Enfin : quelque chose qui ressemble à une infraction ou une illumination.
Ne pas se laisser faire par les percepteurs.
27.
Nous resterions immobiles alors que tout dans l'univers accuse la rotation ?
« Eppure si muove » disait le vieux Galileo Galilei.
Est-ce qu'il parlait de ce qu'il avait sous ses pieds en dépit du bon sens ? Ou de
ce qu'il y avait au-dessus de sa tête, à des distances absurdes ? Ou de ce qu'il y
avait dans sa propre tête, à des distances et des vitesses encore plus absurdes.
Si muove.
Quelque chose bouge.
Ça remue. Ça s'agite. Quelque chose vibre et il se pourrait bien que ce soit
comparable à l'effervescence des planètes.
28.
Et même, en imaginant, même, si par un certain hasard des événements, si par
malheur ou par bonheur, ou n'importe quoi qui se joue à pile ou face, n'importe
quoi qui puisse se trouver dans les mains d'un enfant qui fait comme s'il était
un héros, une héroïne prête à s'avancer à un contre cent, un contre mille, une
contre cent mille, même à ce risque, à cette haute improbabilité, à ce jeu de dés
lancés pour défier les reflets du soleil, à ce risque il faudrait tenir le coup.
Parce que rien ne vaut la peine de ne pas avoir essayé.
Brecht le dit : « Celui qui combat peut perdre...
C'est vrai, c'est une possibilité, il faut le prendre en considération, se dire : c'est
vrai, c'est vrai, c'est extrêmement vrai, c'est tellement vrai que le rappeler
serait un peu une insulte faite à la lucidité, mais la possibilité de l'un ne doit pas
anéantir la possibilité de l'autre : il y a deux versants, deux côtés, deux paris.
« Celui qui combat peut perdre...
29.
« … mais celui qui ne combat pas a déjà perdu ».
Alors : question de logique. Problème mathématique. Équation pas super
difficile à résoudre. Le difficile n'est pas dans le compte mais dans l'action.

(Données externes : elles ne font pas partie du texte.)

theorem deliverTo_frame {P : Parts} {s0 : State} {s : State} (t : ℕ) (ch : ℕ) (tag : ℕ) (ls : List (List Byte)) (hs0 : Frame P s0 s) (h_regs : P.regs = true) (h_sys : P.sys = true) (h_dic : P.dic = true) (h_mg : P.mg = true) (h_mb : P.mb = true) (h_le : P.le = true) (h_pf : P.pf = true) (h_tr : P.tr = true) (h_tw : P.tw = true) :
    Frame P s0 (State.deliverTo s t ch tag ls) := by
  unfold State.deliverTo
  repeat' first
    | with_reducible assumption
    | (intro sv; refine frame_cut (a := Frame P s0 sv) ?_ ?_; on_goal 2 => dsimp -zeta only [sv]; on_goal 1 => clear_value sv)
    | (intro sv; clear_value sv)
    | intro _
    | lift_lets -underBinder
    | with_reducible apply setTile_frame
    | with_reducible apply tileFail_frame
    | with_reducible apply frame_ite
    | with_reducible apply frame_foldl
    | with_reducible apply frame_foldr
    | split

theorem feed_frame {P : Parts} {s0 : State} {s : State} (tag : ℕ → ℕ) (ls : ℕ → List (List Byte)) (hs0 : Frame P s0 s) (h_regs : P.regs = true) (h_sys : P.sys = true) (h_dic : P.dic = true) (h_mg : P.mg = true) (h_mb : P.mb = true) (h_le : P.le = true) (h_pf : P.pf = true) (h_tr : P.tr = true) (h_tw : P.tw = true) :
    Frame P s0 (State.feed s tag ls) := by
  unfold State.feed
  repeat' first
    | with_reducible assumption
    | (intro sv; refine frame_cut (a := Frame P s0 sv) ?_ ?_; on_goal 2 => dsimp -zeta only [sv]; on_goal 1 => clear_value sv)
    | (intro sv; clear_value sv)
    | intro _
    | lift_lets -underBinder
    | with_reducible apply deliverTo_frame
    | with_reducible apply frame_ite
    | with_reducible apply frame_foldl
    | with_reducible apply frame_foldr
    | split

theorem outRow_frame {P : Parts} {s0 : State} {s : State} (bunch : ℕ) (frame : ℕ) (held : Bool) (ls : List (List Byte)) (r : ℕ) (hs0 : Frame P s0 s) (h_regs : P.regs = true) (h_le : P.le = true) :
    Frame P s0 (State.outRow s bunch frame held ls r) := by
  unfold State.outRow
  repeat' first
    | with_reducible assumption
    | (intro sv; refine frame_cut (a := Frame P s0 sv) ?_ ?_; on_goal 2 => dsimp -zeta only [sv]; on_goal 1 => clear_value sv)
    | (intro sv; clear_value sv)
    | intro _
    | lift_lets -underBinder
    | with_reducible apply setSlot_frame
    | with_reducible apply onLe_frame
    | with_reducible apply incSat_frame
    | with_reducible apply frame_ite
    | with_reducible apply frame_foldl
    | with_reducible apply frame_foldr
    | split

theorem takeOut_frame {P : Parts} {s0 : State} {s : State} (m : Flight) (hs0 : Frame P s0 s) (h_regs : P.regs = true) (h_le : P.le = true) :
    Frame P s0 (State.takeOut s m) := by
  unfold State.takeOut
  repeat' first
    | with_reducible assumption
    | (intro sv; refine frame_cut (a := Frame P s0 sv) ?_ ?_; on_goal 2 => dsimp -zeta only [sv]; on_goal 1 => clear_value sv)
    | (intro sv; clear_value sv)
    | intro _
    | lift_lets -underBinder
    | with_reducible apply addSat_frame
    | with_reducible apply outRow_frame
    | with_reducible apply wr_frame
    | with_reducible apply frame_ite
    | with_reducible apply frame_foldl
    | with_reducible apply frame_foldr
    | split

theorem takeVs_frame {P : Parts} {s0 : State} {s : State} (m : Flight) (hs0 : Frame P s0 s) (h_le : P.le = true) :
    Frame P s0 (State.takeVs s m) := by
  unfold State.takeVs
  repeat' first
    | with_reducible assumption
    | (intro sv; refine frame_cut (a := Frame P s0 sv) ?_ ?_; on_goal 2 => dsimp -zeta only [sv]; on_goal 1 => clear_value sv)
    | (intro sv; clear_value sv)
    | intro _
    | lift_lets -underBinder
    | with_reducible apply onLe_frame
    | with_reducible apply frame_ite
    | with_reducible apply frame_foldl
    | with_reducible apply frame_foldr
    | split

theorem nextFlight_frame {P : Parts} {s0 : State} {fl : Flight} {t : State} {s : State} {d : TDest → Bool} (heq : State.nextFlight s d = some (fl, t)) (hs0 : Frame P s0 s) (h_tr : P.tr = true) :
    Frame P s0 t := by
  unfold State.nextFlight at heq
  split at heq
  · simp only [Option.map_eq_some_iff, Prod.mk.injEq] at heq
    obtain ⟨_, _, _, rfl⟩ := heq
    exact onTr_frame _ hs0 h_tr
  · cases heq

end Sys2Proof.Machine
end

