theorem evalSlot_frame {P : Parts} {s0 : State} {s : State} (k : ℕ) (rel : ℕ) (dl : ℕ) (hs0 : Frame P s0 s) (h_regs : P.regs = true) (h_dic : P.dic = true) (h_mg : P.mg = true) (h_pb : P.pb = true) (h_le : P.le = true) (h_pf : P.pf = true) :
    Frame P s0 (State.evalSlot s k rel dl) := by
  unfold State.evalSlot
  repeat' first
    | with_reducible assumption
    | (intro sv; refine frame_cut (a := Frame P s0 sv) ?_ ?_; on_goal 2 => dsimp -zeta only [sv]; on_goal 1 => clear_value sv)
    | (intro sv; clear_value sv)
    | intro _
    | lift_lets -underBinder
    | with_reducible apply applyParams_frame
    | with_reducible apply runCtx_frame
    | with_reducible apply runPlant_frame
    | with_reducible apply wr_frame
    | with_reducible apply setSlot_frame
    | with_reducible apply frame_ite
    | with_reducible apply frame_foldl
    | with_reducible apply frame_foldr
    | split

theorem pairsCheck_frame {P : Parts} {s0 : State} {s : State} (hs0 : Frame P s0 s) (h_regs : P.regs = true) (h_sys : P.sys = true) (h_dic : P.dic = true) (h_mg : P.mg = true) (h_mb : P.mb = true) (h_le : P.le = true) (h_sv : P.sv = true) (h_pf : P.pf = true) (h_sn : P.sn = true) (h_tr : P.tr = true) (h_tw : P.tw = true) :
    Frame P s0 (State.pairsCheck s) := by
  unfold State.pairsCheck
  repeat' first
    | with_reducible assumption
    | (intro sv; refine frame_cut (a := Frame P s0 sv) ?_ ?_; on_goal 2 => dsimp -zeta only [sv]; on_goal 1 => clear_value sv)
    | (intro sv; clear_value sv)
    | intro _
    | lift_lets -underBinder
    | with_reducible apply putBit_frame
    | with_reducible apply enterFailed_frame
    | with_reducible apply frame_ite
    | with_reducible apply frame_foldl
    | with_reducible apply frame_foldr
    | split

theorem retirePair_frame {P : Parts} {s0 : State} {s : State} (p : ℕ) (hs0 : Frame P s0 s) (h_regs : P.regs = true) (h_sys : P.sys = true) (h_dic : P.dic = true) (h_mg : P.mg = true) (h_mb : P.mb = true) (h_le : P.le = true) (h_sv : P.sv = true) (h_pf : P.pf = true) (h_sn : P.sn = true) (h_tr : P.tr = true) (h_tw : P.tw = true) :
    Frame P s0 (State.retirePair s p) := by
  unfold State.retirePair
  repeat' first
    | with_reducible assumption
    | (intro sv; refine frame_cut (a := Frame P s0 sv) ?_ ?_; on_goal 2 => dsimp -zeta only [sv]; on_goal 1 => clear_value sv)
    | (intro sv; clear_value sv)
    | intro _
    | lift_lets -underBinder
    | with_reducible apply wr_frame
    | with_reducible apply pairsCheck_frame
    | with_reducible apply note_frame
    | with_reducible apply frame_ite
    | with_reducible apply frame_foldl
    | with_reducible apply frame_foldr
    | split

theorem missSample_frame {P : Parts} {s0 : State} {s : State} (k : ℕ) (hs0 : Frame P s0 s) (h_regs : P.regs = true) (h_dic : P.dic = true) (h_mg : P.mg = true) (h_le : P.le = true) :
    Frame P s0 (State.missSample s k) := by
  unfold State.missSample
  repeat' first
    | with_reducible assumption
    | (intro sv; refine frame_cut (a := Frame P s0 sv) ?_ ?_; on_goal 2 => dsimp -zeta only [sv]; on_goal 1 => clear_value sv)
    | (intro sv; clear_value sv)
    | intro _
    | lift_lets -underBinder
    | with_reducible apply incSat_frame
    | with_reducible apply putBit_frame
    | with_reducible apply note_frame
    | with_reducible apply setSlot_frame
    | with_reducible apply frame_ite
    | with_reducible apply frame_foldl
    | with_reducible apply frame_foldr
    | split

theorem execSampleEvaluation_answers {P : Parts} {s0 : State} (p : Fin 8) (agree : Bool) {s : State} (hs0 : Frame P s0 s) (h_regs : P.regs = true) (h_sys : P.sys = true) (h_dic : P.dic = true) (h_mg : P.mg = true) (h_mb : P.mb = true) (h_pb : P.pb = true) (h_le : P.le = true) (h_sv : P.sv = true) (h_pf : P.pf = true) (h_sn : P.sn = true) (h_tr : P.tr = true) (h_tw : P.tw = true) :
    Answers P s0 (execSampleEvaluation p agree s) := by
  unfold execSampleEvaluation
  repeat' first
    | with_reducible assumption
    | (intro sv; refine frame_cut (a := Frame P s0 sv) ?_ ?_; on_goal 2 => dsimp -zeta only [sv]; on_goal 1 => clear_value sv)
    | (intro sv; clear_value sv)
    | intro _
    | with_reducible apply answers_next
    | with_reducible apply answers_ite
    | lift_lets -underBinder
    | with_reducible apply onLe_frame
    | with_reducible apply evalSlot_frame
    | with_reducible apply putBit_frame
    | with_reducible apply setSlot_frame
    | with_reducible apply missSample_frame
    | with_reducible apply retirePair_frame
    | with_reducible apply frame_ite
    | with_reducible apply frame_foldl
    | with_reducible apply frame_foldr
    | split
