theorem taskRestart_frame {P : Parts} {s0 : State} {s : State} (a : ℕ) (hs0 : Frame P s0 s) (h_regs : P.regs = true) (h_mg : P.mg = true) :
    Frame P s0 (State.taskRestart s a) := by
  unfold State.taskRestart
  repeat' first
    | with_reducible assumption
    | (intro sv; refine frame_cut (a := Frame P s0 sv) ?_ ?_; on_goal 2 => dsimp -zeta only [sv]; on_goal 1 => clear_value sv)
    | (intro sv; clear_value sv)
    | intro _
    | lift_lets -underBinder
    | with_reducible apply log_frame
    | with_reducible apply frame_ite
    | with_reducible apply frame_foldl
    | with_reducible apply frame_foldr
    | split

theorem execSvcCellar_answers {P : Parts} {s0 : State} (c : Fin 4096) {s : State} (hs0 : Frame P s0 s) (h_regs : P.regs = true) (h_mg : P.mg = true) (h_mb : P.mb = true) :
    Answers P s0 (execSvcCellar c s) := by
  unfold execSvcCellar
  repeat' first
    | with_reducible assumption
    | (intro sv; refine frame_cut (a := Frame P s0 sv) ?_ ?_; on_goal 2 => dsimp -zeta only [sv]; on_goal 1 => clear_value sv)
    | (intro sv; clear_value sv)
    | intro _
    | with_reducible apply answers_next
    | with_reducible apply answers_ite
    | lift_lets -underBinder
    | with_reducible apply taskRestart_frame
    | with_reducible apply prints_frame
    | with_reducible apply frame_ite
    | with_reducible apply frame_foldl
    | with_reducible apply frame_foldr
    | split

theorem execSvcCxl_answers {P : Parts} {s0 : State} {s : State} (hs0 : Frame P s0 s) (h_mb : P.mb = true) :
    Answers P s0 (execSvcCxl s) := by
  unfold execSvcCxl
  repeat' first
    | with_reducible assumption
    | (intro sv; refine frame_cut (a := Frame P s0 sv) ?_ ?_; on_goal 2 => dsimp -zeta only [sv]; on_goal 1 => clear_value sv)
    | (intro sv; clear_value sv)
    | intro _
    | with_reducible apply answers_next
    | with_reducible apply answers_ite
    | lift_lets -underBinder
    | with_reducible apply prints_frame
    | with_reducible apply frame_ite
    | with_reducible apply frame_foldl
    | with_reducible apply frame_foldr
    | split

theorem execSvcCxlPing_answers {P : Parts} {s0 : State} (hostAllows : Bool) {s : State} (hs0 : Frame P s0 s) (h_regs : P.regs = true) (h_sys : P.sys = true) (h_dic : P.dic = true) (h_mb : P.mb = true) (h_le : P.le = true) (h_tw : P.tw = true) :
    Answers P s0 (execSvcCxlPing hostAllows s) := by
  unfold execSvcCxlPing
  repeat' first
    | with_reducible assumption
    | (intro sv; refine frame_cut (a := Frame P s0 sv) ?_ ?_; on_goal 2 => dsimp -zeta only [sv]; on_goal 1 => clear_value sv)
    | (intro sv; clear_value sv)
    | intro _
    | with_reducible apply answers_next
    | with_reducible apply answers_ite
    | lift_lets -underBinder
    | with_reducible apply atMailbox_frame
    | with_reducible apply silenceRestart_frame
    | with_reducible apply prints_frame
    | with_reducible apply frame_ite
    | with_reducible apply frame_foldl
    | with_reducible apply frame_foldr
    | split

end Sys2Proof.Machine
end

Celui qui ne combat pas a déjà perdu.
Le théorème ne demande qu'à être activé. Comme une antique énigme si
ancienne qu'on en vient à penser qu'elle est impossible à résoudre.
Mais elle ne l'est pas.
C'est simplement que personne n'a osé parler.
Simplement cela : n'a pas osé dire ce qu'il croyait être la réponse et vivre le
reste du monde en conséquences de cette réponse.
Les énigmes n'existent pas, il n'y a que des humains terrifiés d'ouvrir la bouche
pour dire une formule magique.
Il faut être fou ou enfant pour croire à la magie.
Je veux dire : il faut être Arthur Roi du Royaume de Logres.
30.
Ou complètement Idiot.
Revenir par le dernier train et se présenter comme Prince dans une vieux pays
qui s'ennuie à cataloguer ses petites escroqueries.
Il faut n'avoir peur de rien ou avoir peur de tout.
Ça peut être un coup chaque. Un jour, c'est les ténèbres tout autour, le monde
est un égout sans fond ; un autre ce sont les montagnes et les lucioles à n'en
plus finir.
Être manichéen par soucis d'intégrité.
Penser funambule : pour tenir sur un fil, il faut balancer des deux côtés.
Et faire la synthèse.
Et faire la synthèse.
Je sais, j'ai compris : l'équilibre est là.